BRIEF:
Below are some records. Print exactly the lines between the one holding "def aSecCounters : Nat := secBase + 0x0008" and the one holding "of BOC_COOLANT. -/", inclusive, and nothing else.

** RECORD EXTRACTS follows **

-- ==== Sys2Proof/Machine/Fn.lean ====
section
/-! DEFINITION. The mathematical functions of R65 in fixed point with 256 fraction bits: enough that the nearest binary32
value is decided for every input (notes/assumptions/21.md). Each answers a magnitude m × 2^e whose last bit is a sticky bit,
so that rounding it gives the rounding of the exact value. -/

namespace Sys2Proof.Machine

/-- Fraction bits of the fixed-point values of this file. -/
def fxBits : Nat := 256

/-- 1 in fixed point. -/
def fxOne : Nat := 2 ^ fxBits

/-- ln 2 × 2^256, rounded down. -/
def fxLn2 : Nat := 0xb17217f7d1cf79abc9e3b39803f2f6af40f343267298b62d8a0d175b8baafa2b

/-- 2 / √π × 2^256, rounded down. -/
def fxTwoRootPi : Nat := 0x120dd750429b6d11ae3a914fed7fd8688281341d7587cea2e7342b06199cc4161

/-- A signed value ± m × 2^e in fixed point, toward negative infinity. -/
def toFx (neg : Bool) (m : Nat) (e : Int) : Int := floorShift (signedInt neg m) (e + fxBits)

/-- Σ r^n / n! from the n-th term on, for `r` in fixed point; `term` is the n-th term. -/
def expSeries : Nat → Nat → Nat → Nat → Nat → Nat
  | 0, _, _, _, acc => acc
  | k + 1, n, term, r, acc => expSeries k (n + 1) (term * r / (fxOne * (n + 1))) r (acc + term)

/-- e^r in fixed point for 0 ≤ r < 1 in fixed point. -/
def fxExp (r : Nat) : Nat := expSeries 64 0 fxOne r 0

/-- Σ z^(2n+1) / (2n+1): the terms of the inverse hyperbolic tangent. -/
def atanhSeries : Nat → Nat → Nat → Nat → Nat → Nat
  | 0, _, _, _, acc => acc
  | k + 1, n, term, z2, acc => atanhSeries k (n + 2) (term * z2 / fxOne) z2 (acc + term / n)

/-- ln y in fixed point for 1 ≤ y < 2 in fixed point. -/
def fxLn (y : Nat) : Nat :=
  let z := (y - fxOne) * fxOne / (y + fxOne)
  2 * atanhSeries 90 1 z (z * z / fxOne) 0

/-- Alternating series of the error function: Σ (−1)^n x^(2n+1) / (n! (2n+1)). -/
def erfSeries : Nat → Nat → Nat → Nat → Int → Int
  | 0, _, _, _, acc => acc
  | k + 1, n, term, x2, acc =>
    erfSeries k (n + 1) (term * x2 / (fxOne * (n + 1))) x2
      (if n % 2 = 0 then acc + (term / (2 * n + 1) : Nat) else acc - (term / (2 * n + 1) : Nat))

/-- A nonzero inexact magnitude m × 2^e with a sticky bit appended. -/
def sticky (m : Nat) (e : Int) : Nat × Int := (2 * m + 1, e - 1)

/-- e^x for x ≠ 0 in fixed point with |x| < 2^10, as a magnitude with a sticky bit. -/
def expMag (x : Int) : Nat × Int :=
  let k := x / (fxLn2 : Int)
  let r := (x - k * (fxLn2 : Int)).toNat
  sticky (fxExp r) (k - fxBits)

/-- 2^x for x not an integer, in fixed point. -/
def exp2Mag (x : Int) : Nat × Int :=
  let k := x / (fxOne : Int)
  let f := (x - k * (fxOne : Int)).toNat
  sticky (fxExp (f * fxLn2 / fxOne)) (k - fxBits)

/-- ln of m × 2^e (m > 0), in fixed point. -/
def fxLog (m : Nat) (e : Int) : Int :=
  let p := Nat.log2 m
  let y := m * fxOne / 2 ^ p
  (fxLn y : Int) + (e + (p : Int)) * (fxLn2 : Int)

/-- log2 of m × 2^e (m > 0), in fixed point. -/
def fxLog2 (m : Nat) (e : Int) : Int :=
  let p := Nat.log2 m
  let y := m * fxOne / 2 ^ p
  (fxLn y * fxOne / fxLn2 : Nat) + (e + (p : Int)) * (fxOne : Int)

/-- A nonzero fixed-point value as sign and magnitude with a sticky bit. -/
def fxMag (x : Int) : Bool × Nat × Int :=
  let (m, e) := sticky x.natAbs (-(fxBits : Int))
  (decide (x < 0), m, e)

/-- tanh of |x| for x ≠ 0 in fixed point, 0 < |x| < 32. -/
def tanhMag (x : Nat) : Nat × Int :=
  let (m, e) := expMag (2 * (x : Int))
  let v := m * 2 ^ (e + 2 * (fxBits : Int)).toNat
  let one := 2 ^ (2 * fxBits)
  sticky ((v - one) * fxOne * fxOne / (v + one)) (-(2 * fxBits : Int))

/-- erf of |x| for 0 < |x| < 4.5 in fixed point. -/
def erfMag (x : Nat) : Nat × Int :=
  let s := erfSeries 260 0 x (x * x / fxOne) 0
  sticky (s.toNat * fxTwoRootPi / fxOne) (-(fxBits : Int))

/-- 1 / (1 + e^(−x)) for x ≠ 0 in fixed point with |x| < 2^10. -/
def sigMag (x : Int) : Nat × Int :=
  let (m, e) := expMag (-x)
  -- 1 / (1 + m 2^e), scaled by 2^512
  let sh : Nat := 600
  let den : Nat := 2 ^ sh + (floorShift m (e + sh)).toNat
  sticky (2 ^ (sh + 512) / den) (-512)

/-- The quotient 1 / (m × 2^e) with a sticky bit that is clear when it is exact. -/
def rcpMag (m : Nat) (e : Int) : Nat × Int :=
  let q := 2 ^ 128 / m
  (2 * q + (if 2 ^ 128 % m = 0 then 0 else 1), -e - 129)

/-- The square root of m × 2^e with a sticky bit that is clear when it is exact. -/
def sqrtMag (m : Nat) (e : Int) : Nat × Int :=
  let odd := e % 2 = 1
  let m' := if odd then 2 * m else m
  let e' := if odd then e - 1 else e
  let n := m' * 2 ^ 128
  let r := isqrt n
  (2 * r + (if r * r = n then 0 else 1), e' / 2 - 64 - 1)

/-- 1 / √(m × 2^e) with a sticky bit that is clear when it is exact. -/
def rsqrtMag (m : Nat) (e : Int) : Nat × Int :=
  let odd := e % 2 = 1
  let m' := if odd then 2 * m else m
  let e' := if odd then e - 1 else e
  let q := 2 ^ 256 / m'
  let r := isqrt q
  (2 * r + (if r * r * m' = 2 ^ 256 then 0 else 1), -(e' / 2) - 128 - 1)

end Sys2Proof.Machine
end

** End of RECORD EXTRACTS **
** RECORD EXTRACTS follows **

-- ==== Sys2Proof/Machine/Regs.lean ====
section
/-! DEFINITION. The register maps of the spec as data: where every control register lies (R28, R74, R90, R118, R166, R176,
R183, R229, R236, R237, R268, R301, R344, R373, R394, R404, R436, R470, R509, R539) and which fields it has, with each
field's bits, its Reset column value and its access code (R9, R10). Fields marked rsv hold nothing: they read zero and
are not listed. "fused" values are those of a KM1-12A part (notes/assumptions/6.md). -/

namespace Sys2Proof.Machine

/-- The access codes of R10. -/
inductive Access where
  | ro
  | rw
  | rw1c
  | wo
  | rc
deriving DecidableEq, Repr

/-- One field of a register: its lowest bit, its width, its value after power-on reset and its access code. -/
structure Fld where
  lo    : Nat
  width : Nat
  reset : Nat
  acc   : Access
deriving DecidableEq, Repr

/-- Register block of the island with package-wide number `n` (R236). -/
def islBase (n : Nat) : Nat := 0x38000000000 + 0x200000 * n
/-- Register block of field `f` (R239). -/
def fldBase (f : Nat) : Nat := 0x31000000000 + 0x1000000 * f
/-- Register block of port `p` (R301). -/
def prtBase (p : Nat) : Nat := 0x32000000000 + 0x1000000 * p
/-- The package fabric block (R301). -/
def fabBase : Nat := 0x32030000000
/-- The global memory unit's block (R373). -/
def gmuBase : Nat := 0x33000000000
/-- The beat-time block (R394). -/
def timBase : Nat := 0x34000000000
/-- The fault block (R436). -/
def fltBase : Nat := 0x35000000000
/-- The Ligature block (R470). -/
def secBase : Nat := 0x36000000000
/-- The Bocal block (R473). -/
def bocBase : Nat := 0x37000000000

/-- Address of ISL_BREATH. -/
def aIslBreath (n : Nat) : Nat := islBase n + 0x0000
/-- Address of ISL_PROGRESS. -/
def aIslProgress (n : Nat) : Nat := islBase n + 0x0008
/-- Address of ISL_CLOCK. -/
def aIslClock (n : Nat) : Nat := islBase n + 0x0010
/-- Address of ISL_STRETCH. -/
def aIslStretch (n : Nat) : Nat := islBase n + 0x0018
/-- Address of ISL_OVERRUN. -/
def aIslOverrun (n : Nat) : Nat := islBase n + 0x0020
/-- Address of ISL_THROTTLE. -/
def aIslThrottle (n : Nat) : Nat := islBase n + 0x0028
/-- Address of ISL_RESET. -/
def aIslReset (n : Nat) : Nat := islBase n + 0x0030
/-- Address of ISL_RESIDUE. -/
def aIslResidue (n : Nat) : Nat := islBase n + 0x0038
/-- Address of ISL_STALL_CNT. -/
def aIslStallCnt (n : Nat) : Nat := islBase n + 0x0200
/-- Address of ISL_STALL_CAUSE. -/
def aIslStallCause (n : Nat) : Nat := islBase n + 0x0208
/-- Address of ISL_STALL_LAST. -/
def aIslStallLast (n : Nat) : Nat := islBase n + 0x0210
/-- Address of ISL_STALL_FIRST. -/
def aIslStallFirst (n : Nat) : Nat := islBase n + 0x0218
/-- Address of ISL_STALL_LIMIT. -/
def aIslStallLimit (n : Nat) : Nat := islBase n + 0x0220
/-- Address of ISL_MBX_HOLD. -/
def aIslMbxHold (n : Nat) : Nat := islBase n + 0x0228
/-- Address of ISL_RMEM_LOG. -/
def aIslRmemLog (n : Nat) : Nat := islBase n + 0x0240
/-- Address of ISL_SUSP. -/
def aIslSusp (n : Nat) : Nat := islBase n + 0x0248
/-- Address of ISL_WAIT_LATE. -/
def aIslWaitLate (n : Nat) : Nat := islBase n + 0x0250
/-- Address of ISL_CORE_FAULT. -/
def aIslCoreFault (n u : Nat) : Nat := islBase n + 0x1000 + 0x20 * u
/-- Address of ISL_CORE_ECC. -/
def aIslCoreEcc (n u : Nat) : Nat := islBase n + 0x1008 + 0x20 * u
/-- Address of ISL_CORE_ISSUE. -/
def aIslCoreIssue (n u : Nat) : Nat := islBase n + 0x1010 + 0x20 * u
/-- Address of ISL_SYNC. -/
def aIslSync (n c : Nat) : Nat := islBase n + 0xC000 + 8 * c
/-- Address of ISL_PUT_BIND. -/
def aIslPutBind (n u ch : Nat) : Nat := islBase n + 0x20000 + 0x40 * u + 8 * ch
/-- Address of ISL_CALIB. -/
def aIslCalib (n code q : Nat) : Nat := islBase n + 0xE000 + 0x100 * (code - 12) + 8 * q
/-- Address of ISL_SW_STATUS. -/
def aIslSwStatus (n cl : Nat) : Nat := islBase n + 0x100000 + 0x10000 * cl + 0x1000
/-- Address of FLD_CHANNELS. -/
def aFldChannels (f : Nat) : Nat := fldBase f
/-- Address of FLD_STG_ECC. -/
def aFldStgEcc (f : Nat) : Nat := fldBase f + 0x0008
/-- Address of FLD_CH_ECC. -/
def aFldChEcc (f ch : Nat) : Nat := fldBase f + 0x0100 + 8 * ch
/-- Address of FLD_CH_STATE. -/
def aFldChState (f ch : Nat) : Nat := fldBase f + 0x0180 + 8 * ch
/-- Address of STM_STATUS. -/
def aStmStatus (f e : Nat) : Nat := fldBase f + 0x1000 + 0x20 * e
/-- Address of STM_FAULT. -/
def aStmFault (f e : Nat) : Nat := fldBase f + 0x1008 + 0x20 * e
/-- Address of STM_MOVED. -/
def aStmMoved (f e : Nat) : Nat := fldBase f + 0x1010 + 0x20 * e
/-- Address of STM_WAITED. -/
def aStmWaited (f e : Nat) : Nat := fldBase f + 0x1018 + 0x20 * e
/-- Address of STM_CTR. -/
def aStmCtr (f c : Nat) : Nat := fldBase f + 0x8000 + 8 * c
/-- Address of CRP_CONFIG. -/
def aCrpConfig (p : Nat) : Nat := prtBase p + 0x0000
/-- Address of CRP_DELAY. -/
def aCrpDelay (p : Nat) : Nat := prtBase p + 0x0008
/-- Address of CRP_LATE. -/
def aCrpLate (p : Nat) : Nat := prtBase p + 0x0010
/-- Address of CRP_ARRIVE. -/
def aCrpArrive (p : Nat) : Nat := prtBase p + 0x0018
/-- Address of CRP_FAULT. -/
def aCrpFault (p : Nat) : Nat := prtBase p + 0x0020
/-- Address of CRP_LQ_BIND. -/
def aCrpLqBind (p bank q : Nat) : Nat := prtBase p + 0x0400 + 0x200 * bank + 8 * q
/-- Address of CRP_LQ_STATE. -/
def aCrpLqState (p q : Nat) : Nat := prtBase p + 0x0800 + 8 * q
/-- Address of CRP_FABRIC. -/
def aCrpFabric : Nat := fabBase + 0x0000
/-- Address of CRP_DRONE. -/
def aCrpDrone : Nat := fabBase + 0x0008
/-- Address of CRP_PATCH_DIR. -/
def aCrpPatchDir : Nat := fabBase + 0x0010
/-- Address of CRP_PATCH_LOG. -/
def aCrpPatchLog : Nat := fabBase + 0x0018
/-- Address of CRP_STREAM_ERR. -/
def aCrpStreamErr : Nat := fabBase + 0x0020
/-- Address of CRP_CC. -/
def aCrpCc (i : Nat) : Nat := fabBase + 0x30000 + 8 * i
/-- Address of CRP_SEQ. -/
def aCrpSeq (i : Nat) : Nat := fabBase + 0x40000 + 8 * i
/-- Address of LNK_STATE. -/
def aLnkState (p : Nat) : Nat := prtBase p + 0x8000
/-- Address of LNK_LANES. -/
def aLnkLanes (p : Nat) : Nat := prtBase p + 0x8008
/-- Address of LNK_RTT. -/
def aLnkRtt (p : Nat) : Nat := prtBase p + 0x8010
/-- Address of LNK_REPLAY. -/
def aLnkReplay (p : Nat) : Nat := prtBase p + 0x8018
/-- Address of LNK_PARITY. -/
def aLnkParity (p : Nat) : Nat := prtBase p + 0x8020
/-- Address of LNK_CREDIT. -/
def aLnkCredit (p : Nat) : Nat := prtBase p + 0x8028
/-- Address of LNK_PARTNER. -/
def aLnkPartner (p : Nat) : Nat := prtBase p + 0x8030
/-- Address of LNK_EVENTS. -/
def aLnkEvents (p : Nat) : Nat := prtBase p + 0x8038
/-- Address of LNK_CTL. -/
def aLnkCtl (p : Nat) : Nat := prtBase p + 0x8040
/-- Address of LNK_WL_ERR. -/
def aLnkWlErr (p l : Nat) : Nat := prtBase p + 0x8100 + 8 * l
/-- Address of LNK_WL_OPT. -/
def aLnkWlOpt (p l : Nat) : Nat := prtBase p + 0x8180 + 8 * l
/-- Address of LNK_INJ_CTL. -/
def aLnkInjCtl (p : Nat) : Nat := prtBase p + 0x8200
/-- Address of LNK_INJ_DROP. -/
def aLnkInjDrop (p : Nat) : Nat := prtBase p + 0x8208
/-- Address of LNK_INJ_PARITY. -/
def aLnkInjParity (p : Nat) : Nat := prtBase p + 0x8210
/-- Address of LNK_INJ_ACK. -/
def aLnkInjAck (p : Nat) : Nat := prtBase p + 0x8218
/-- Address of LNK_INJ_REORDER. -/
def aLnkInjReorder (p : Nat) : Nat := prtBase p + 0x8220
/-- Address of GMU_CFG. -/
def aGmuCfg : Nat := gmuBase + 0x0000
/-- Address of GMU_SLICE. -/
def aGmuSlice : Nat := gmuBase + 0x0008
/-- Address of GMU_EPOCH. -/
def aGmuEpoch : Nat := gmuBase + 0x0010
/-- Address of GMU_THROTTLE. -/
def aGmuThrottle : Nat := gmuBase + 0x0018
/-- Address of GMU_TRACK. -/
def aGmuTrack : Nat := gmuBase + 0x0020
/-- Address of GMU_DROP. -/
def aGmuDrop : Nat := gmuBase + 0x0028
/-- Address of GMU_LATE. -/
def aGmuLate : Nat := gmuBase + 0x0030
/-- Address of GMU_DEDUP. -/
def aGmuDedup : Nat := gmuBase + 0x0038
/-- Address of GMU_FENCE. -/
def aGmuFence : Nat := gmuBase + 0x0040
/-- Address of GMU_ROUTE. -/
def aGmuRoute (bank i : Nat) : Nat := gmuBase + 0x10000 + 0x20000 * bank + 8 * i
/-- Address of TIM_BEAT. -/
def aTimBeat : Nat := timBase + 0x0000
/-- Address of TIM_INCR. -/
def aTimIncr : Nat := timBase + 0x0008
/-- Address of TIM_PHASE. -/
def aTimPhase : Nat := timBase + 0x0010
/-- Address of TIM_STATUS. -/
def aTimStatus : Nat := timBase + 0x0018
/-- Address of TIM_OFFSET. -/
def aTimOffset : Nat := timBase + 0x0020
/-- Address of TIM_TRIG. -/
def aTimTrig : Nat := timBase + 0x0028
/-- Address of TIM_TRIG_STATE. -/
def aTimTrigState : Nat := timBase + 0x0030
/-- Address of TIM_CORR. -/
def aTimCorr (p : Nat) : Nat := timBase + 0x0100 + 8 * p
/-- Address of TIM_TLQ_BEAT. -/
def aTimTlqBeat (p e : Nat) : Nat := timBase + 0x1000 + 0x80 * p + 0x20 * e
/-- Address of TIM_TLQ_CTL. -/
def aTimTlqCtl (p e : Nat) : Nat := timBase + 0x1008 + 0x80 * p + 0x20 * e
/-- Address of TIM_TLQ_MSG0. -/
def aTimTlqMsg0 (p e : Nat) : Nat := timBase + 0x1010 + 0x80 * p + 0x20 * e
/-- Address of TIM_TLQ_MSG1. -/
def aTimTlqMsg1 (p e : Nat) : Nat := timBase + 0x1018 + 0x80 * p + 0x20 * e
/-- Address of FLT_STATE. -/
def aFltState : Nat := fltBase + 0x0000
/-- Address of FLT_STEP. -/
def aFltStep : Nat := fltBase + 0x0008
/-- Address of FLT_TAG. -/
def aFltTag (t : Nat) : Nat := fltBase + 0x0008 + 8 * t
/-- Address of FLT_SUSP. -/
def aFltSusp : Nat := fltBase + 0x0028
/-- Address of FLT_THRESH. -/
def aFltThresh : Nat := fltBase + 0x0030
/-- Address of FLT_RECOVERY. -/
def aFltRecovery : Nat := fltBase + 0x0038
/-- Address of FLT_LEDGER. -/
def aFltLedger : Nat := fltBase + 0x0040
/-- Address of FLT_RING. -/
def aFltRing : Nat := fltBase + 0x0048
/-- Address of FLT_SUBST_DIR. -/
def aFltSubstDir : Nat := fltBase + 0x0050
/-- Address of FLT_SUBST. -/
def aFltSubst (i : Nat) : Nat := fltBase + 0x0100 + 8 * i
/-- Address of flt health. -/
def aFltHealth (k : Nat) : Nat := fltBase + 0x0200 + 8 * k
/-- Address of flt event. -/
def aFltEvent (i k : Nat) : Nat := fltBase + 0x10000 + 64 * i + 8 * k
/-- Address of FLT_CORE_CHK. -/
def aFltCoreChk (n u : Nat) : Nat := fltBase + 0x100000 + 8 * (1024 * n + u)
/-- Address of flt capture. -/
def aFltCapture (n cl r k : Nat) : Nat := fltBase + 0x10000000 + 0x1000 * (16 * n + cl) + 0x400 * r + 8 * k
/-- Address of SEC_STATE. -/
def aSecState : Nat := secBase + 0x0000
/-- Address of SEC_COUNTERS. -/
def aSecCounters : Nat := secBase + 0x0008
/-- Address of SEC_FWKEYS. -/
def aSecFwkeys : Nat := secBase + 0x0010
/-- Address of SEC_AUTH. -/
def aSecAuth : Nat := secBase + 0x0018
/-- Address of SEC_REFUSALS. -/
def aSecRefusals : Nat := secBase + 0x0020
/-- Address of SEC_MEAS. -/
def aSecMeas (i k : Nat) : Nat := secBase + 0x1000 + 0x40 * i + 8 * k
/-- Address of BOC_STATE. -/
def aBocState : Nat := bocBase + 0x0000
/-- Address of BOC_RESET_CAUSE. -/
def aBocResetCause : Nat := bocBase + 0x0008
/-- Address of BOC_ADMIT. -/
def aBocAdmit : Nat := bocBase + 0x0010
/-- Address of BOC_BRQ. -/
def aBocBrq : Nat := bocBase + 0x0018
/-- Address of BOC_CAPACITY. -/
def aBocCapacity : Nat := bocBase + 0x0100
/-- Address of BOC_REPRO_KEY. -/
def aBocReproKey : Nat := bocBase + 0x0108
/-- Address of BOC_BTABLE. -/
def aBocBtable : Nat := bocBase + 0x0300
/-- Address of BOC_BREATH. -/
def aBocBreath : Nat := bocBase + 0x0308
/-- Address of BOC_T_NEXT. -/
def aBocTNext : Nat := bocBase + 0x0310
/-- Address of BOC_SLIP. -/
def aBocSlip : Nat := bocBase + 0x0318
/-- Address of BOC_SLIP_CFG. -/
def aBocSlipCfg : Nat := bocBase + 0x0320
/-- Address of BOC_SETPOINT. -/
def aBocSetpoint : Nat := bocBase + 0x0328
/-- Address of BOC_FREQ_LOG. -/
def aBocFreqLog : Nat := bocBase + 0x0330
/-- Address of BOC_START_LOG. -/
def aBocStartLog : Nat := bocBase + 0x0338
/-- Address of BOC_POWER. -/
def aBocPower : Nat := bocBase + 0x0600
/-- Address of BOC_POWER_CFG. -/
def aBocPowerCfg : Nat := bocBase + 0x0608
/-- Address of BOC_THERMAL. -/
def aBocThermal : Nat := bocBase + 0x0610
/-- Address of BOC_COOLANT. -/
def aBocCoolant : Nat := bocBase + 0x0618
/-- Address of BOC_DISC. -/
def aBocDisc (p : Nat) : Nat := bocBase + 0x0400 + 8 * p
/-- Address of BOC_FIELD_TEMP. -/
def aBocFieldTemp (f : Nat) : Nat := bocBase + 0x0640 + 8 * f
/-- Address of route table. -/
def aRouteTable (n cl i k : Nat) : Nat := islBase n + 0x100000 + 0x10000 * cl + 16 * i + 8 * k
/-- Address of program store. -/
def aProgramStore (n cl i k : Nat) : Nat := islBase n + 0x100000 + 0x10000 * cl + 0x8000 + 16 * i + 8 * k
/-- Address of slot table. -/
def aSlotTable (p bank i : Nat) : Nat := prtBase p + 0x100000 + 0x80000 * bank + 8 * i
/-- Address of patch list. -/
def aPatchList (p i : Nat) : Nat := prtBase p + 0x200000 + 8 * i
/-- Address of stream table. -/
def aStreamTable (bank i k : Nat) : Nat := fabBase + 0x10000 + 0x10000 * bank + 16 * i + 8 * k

** End of RECORD EXTRACTS **

RESPONSE FOR THIS EXERCISE:
def aSecCounters : Nat := secBase + 0x0008
/-- Address of SEC_FWKEYS. -/
def aSecFwkeys : Nat := secBase + 0x0010
/-- Address of SEC_AUTH. -/
def aSecAuth : Nat := secBase + 0x0018
/-- Address of SEC_REFUSALS. -/
def aSecRefusals : Nat := secBase + 0x0020
/-- Address of SEC_MEAS. -/
def aSecMeas (i k : Nat) : Nat := secBase + 0x1000 + 0x40 * i + 8 * k
/-- Address of BOC_STATE. -/
def aBocState : Nat := bocBase + 0x0000
/-- Address of BOC_RESET_CAUSE. -/
def aBocResetCause : Nat := bocBase + 0x0008
/-- Address of BOC_ADMIT. -/
def aBocAdmit : Nat := bocBase + 0x0010
/-- Address of BOC_BRQ. -/
def aBocBrq : Nat := bocBase + 0x0018
/-- Address of BOC_CAPACITY. -/
def aBocCapacity : Nat := bocBase + 0x0100
/-- Address of BOC_REPRO_KEY. -/
def aBocReproKey : Nat := bocBase + 0x0108
/-- Address of BOC_BTABLE. -/
def aBocBtable : Nat := bocBase + 0x0300
/-- Address of BOC_BREATH. -/
def aBocBreath : Nat := bocBase + 0x0308
/-- Address of BOC_T_NEXT. -/
def aBocTNext : Nat := bocBase + 0x0310
/-- Address of BOC_SLIP. -/
def aBocSlip : Nat := bocBase + 0x0318
/-- Address of BOC_SLIP_CFG. -/
def aBocSlipCfg : Nat := bocBase + 0x0320
/-- Address of BOC_SETPOINT. -/
def aBocSetpoint : Nat := bocBase + 0x0328
/-- Address of BOC_FREQ_LOG. -/
def aBocFreqLog : Nat := bocBase + 0x0330
/-- Address of BOC_START_LOG. -/
def aBocStartLog : Nat := bocBase + 0x0338
/-- Address of BOC_POWER. -/
def aBocPower : Nat := bocBase + 0x0600
/-- Address of BOC_POWER_CFG. -/
def aBocPowerCfg : Nat := bocBase + 0x0608
/-- Address of BOC_THERMAL. -/
def aBocThermal : Nat := bocBase + 0x0610
/-- Address of BOC_COOLANT. -/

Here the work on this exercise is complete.